This exercise calls for every record to be set down exactly.
─── Source material
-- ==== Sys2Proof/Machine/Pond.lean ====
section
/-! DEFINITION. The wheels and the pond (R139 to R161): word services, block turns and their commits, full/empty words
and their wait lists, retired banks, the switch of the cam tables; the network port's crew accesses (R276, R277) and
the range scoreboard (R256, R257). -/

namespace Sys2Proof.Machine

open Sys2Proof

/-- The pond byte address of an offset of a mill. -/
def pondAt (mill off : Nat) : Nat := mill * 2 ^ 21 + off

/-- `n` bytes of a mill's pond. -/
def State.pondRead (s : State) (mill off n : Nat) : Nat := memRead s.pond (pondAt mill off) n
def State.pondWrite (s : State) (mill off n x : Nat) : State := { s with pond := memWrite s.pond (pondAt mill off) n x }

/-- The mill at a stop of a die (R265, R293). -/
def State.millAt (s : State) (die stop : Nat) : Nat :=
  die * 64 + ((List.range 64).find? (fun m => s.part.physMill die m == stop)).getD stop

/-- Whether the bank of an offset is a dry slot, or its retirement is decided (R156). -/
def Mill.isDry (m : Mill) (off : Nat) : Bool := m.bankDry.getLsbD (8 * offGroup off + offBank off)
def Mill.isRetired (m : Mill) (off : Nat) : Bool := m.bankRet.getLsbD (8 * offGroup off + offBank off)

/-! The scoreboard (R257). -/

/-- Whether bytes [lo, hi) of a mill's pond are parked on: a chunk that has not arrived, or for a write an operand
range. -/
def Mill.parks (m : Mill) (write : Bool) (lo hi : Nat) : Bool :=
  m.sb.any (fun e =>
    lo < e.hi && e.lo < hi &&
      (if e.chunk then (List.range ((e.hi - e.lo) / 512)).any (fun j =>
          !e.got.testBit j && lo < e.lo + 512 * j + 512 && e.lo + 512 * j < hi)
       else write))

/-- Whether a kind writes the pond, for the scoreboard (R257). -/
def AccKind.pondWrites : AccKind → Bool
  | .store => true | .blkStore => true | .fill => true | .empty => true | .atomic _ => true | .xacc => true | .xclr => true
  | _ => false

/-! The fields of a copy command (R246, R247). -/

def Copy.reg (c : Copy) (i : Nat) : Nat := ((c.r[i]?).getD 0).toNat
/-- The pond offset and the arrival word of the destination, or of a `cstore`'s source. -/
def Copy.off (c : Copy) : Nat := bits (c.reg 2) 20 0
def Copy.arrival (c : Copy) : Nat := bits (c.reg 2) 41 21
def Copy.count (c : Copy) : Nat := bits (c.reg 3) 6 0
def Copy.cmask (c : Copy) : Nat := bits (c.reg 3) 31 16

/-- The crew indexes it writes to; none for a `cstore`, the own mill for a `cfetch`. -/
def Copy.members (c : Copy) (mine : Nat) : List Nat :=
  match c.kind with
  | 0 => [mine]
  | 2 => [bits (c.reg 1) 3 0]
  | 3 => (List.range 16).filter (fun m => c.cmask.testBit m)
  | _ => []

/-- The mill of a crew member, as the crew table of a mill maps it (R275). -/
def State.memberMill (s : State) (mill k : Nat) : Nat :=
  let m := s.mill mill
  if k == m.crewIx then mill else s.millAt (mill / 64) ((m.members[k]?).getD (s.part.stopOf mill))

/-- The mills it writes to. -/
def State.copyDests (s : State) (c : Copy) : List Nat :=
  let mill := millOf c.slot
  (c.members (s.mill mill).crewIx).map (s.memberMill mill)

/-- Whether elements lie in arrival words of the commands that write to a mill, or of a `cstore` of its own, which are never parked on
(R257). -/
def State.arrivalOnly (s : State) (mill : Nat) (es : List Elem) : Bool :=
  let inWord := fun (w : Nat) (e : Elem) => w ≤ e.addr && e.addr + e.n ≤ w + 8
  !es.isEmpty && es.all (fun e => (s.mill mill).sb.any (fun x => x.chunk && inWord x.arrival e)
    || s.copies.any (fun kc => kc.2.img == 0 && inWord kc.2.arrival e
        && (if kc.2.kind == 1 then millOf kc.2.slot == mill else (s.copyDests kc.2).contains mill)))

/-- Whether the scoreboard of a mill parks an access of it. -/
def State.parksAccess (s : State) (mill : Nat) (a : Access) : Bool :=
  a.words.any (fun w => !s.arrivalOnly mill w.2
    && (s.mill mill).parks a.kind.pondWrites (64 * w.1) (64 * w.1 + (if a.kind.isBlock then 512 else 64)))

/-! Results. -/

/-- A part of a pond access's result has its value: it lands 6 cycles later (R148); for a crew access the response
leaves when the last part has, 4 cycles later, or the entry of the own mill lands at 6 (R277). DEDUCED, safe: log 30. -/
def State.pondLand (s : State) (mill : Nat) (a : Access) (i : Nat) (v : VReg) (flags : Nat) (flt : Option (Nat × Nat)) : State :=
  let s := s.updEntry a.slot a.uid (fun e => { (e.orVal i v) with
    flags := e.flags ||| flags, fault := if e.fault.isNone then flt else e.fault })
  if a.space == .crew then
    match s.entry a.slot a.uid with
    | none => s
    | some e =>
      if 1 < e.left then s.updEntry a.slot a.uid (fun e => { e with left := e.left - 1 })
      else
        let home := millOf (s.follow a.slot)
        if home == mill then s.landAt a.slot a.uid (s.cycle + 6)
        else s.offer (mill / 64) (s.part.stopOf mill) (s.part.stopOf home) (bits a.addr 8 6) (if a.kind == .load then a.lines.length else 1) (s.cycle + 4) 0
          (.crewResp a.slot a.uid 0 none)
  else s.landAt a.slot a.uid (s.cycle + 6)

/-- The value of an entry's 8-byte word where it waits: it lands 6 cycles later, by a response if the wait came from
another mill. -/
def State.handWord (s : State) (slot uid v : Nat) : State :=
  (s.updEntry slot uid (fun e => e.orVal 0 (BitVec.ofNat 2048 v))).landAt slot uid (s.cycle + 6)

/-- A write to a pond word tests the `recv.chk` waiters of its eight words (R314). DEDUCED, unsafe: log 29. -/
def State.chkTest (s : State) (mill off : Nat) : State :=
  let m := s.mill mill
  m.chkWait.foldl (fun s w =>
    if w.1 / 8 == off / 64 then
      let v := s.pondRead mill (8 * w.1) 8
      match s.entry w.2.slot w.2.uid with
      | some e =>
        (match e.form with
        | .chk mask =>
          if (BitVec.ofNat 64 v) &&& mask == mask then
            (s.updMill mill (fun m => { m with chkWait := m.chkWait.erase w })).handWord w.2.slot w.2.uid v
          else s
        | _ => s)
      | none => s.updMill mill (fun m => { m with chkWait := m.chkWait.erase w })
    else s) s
──────
**Answer for the task:**
-- ==== Sys2Proof/Machine/Pond.lean ====
section
/-! DEFINITION. The wheels and the pond (R139 to R161): word services, block turns and their commits, full/empty words
and their wait lists, retired banks, the switch of the cam tables; the network port's crew accesses (R276, R277) and
the range scoreboard (R256, R257). -/

namespace Sys2Proof.Machine

open Sys2Proof

/-- The pond byte address of an offset of a mill. -/
def pondAt (mill off : Nat) : Nat := mill * 2 ^ 21 + off

/-- `n` bytes of a mill's pond. -/
def State.pondRead (s : State) (mill off n : Nat) : Nat := memRead s.pond (pondAt mill off) n
def State.pondWrite (s : State) (mill off n x : Nat) : State := { s with pond := memWrite s.pond (pondAt mill off) n x }

/-- The mill at a stop of a die (R265, R293). -/
def State.millAt (s : State) (die stop : Nat) : Nat :=
  die * 64 + ((List.range 64).find? (fun m => s.part.physMill die m == stop)).getD stop

/-- Whether the bank of an offset is a dry slot, or its retirement is decided (R156). -/
def Mill.isDry (m : Mill) (off : Nat) : Bool := m.bankDry.getLsbD (8 * offGroup off + offBank off)
def Mill.isRetired (m : Mill) (off : Nat) : Bool := m.bankRet.getLsbD (8 * offGroup off + offBank off)

/-! The scoreboard (R257). -/

/-- Whether bytes [lo, hi) of a mill's pond are parked on: a chunk that has not arrived, or for a write an operand
range. -/
def Mill.parks (m : Mill) (write : Bool) (lo hi : Nat) : Bool :=
  m.sb.any (fun e =>
    lo < e.hi && e.lo < hi &&
      (if e.chunk then (List.range ((e.hi - e.lo) / 512)).any (fun j =>
          !e.got.testBit j && lo < e.lo + 512 * j + 512 && e.lo + 512 * j < hi)
       else write))

/-- Whether a kind writes the pond, for the scoreboard (R257). -/
def AccKind.pondWrites : AccKind → Bool
  | .store => true | .blkStore => true | .fill => true | .empty => true | .atomic _ => true | .xacc => true | .xclr => true
  | _ => false

/-! The fields of a copy command (R246, R247). -/

def Copy.reg (c : Copy) (i : Nat) : Nat := ((c.r[i]?).getD 0).toNat
/-- The pond offset and the arrival word of the destination, or of a `cstore`'s source. -/
def Copy.off (c : Copy) : Nat := bits (c.reg 2) 20 0
def Copy.arrival (c : Copy) : Nat := bits (c.reg 2) 41 21
def Copy.count (c : Copy) : Nat := bits (c.reg 3) 6 0
def Copy.cmask (c : Copy) : Nat := bits (c.reg 3) 31 16

/-- The crew indexes it writes to; none for a `cstore`, the own mill for a `cfetch`. -/
def Copy.members (c : Copy) (mine : Nat) : List Nat :=
  match c.kind with
  | 0 => [mine]
  | 2 => [bits (c.reg 1) 3 0]
  | 3 => (List.range 16).filter (fun m => c.cmask.testBit m)
  | _ => []

/-- The mill of a crew member, as the crew table of a mill maps it (R275). -/
def State.memberMill (s : State) (mill k : Nat) : Nat :=
  let m := s.mill mill
  if k == m.crewIx then mill else s.millAt (mill / 64) ((m.members[k]?).getD (s.part.stopOf mill))

/-- The mills it writes to. -/
def State.copyDests (s : State) (c : Copy) : List Nat :=
  let mill := millOf c.slot
  (c.members (s.mill mill).crewIx).map (s.memberMill mill)

/-- Whether elements lie in arrival words of the commands that write to a mill, or of a `cstore` of its own, which are never parked on
(R257). -/
def State.arrivalOnly (s : State) (mill : Nat) (es : List Elem) : Bool :=
  let inWord := fun (w : Nat) (e : Elem) => w ≤ e.addr && e.addr + e.n ≤ w + 8
  !es.isEmpty && es.all (fun e => (s.mill mill).sb.any (fun x => x.chunk && inWord x.arrival e)
    || s.copies.any (fun kc => kc.2.img == 0 && inWord kc.2.arrival e
        && (if kc.2.kind == 1 then millOf kc.2.slot == mill else (s.copyDests kc.2).contains mill)))

/-- Whether the scoreboard of a mill parks an access of it. -/
def State.parksAccess (s : State) (mill : Nat) (a : Access) : Bool :=
  a.words.any (fun w => !s.arrivalOnly mill w.2
    && (s.mill mill).parks a.kind.pondWrites (64 * w.1) (64 * w.1 + (if a.kind.isBlock then 512 else 64)))

/-! Results. -/

/-- A part of a pond access's result has its value: it lands 6 cycles later (R148); for a crew access the response
leaves when the last part has, 4 cycles later, or the entry of the own mill lands at 6 (R277). DEDUCED, safe: log 30. -/
def State.pondLand (s : State) (mill : Nat) (a : Access) (i : Nat) (v : VReg) (flags : Nat) (flt : Option (Nat × Nat)) : State :=
  let s := s.updEntry a.slot a.uid (fun e => { (e.orVal i v) with
    flags := e.flags ||| flags, fault := if e.fault.isNone then flt else e.fault })
  if a.space == .crew then
    match s.entry a.slot a.uid with
    | none => s
    | some e =>
      if 1 < e.left then s.updEntry a.slot a.uid (fun e => { e with left := e.left - 1 })
      else
        let home := millOf (s.follow a.slot)
        if home == mill then s.landAt a.slot a.uid (s.cycle + 6)
        else s.offer (mill / 64) (s.part.stopOf mill) (s.part.stopOf home) (bits a.addr 8 6) (if a.kind == .load then a.lines.length else 1) (s.cycle + 4) 0
          (.crewResp a.slot a.uid 0 none)
  else s.landAt a.slot a.uid (s.cycle + 6)

/-- The value of an entry's 8-byte word where it waits: it lands 6 cycles later, by a response if the wait came from
another mill. -/
def State.handWord (s : State) (slot uid v : Nat) : State :=
  (s.updEntry slot uid (fun e => e.orVal 0 (BitVec.ofNat 2048 v))).landAt slot uid (s.cycle + 6)

/-- A write to a pond word tests the `recv.chk` waiters of its eight words (R314). DEDUCED, unsafe: log 29. -/
def State.chkTest (s : State) (mill off : Nat) : State :=
  let m := s.mill mill
  m.chkWait.foldl (fun s w =>
    if w.1 / 8 == off / 64 then
      let v := s.pondRead mill (8 * w.1) 8
      match s.entry w.2.slot w.2.uid with
      | some e =>
        (match e.form with
        | .chk mask =>
          if (BitVec.ofNat 64 v) &&& mask == mask then
            (s.updMill mill (fun m => { m with chkWait := m.chkWait.erase w })).handWord w.2.slot w.2.uid v
          else s
        | _ => s)
      | none => s.updMill mill (fun m => { m with chkWait := m.chkWait.erase w })
    else s) s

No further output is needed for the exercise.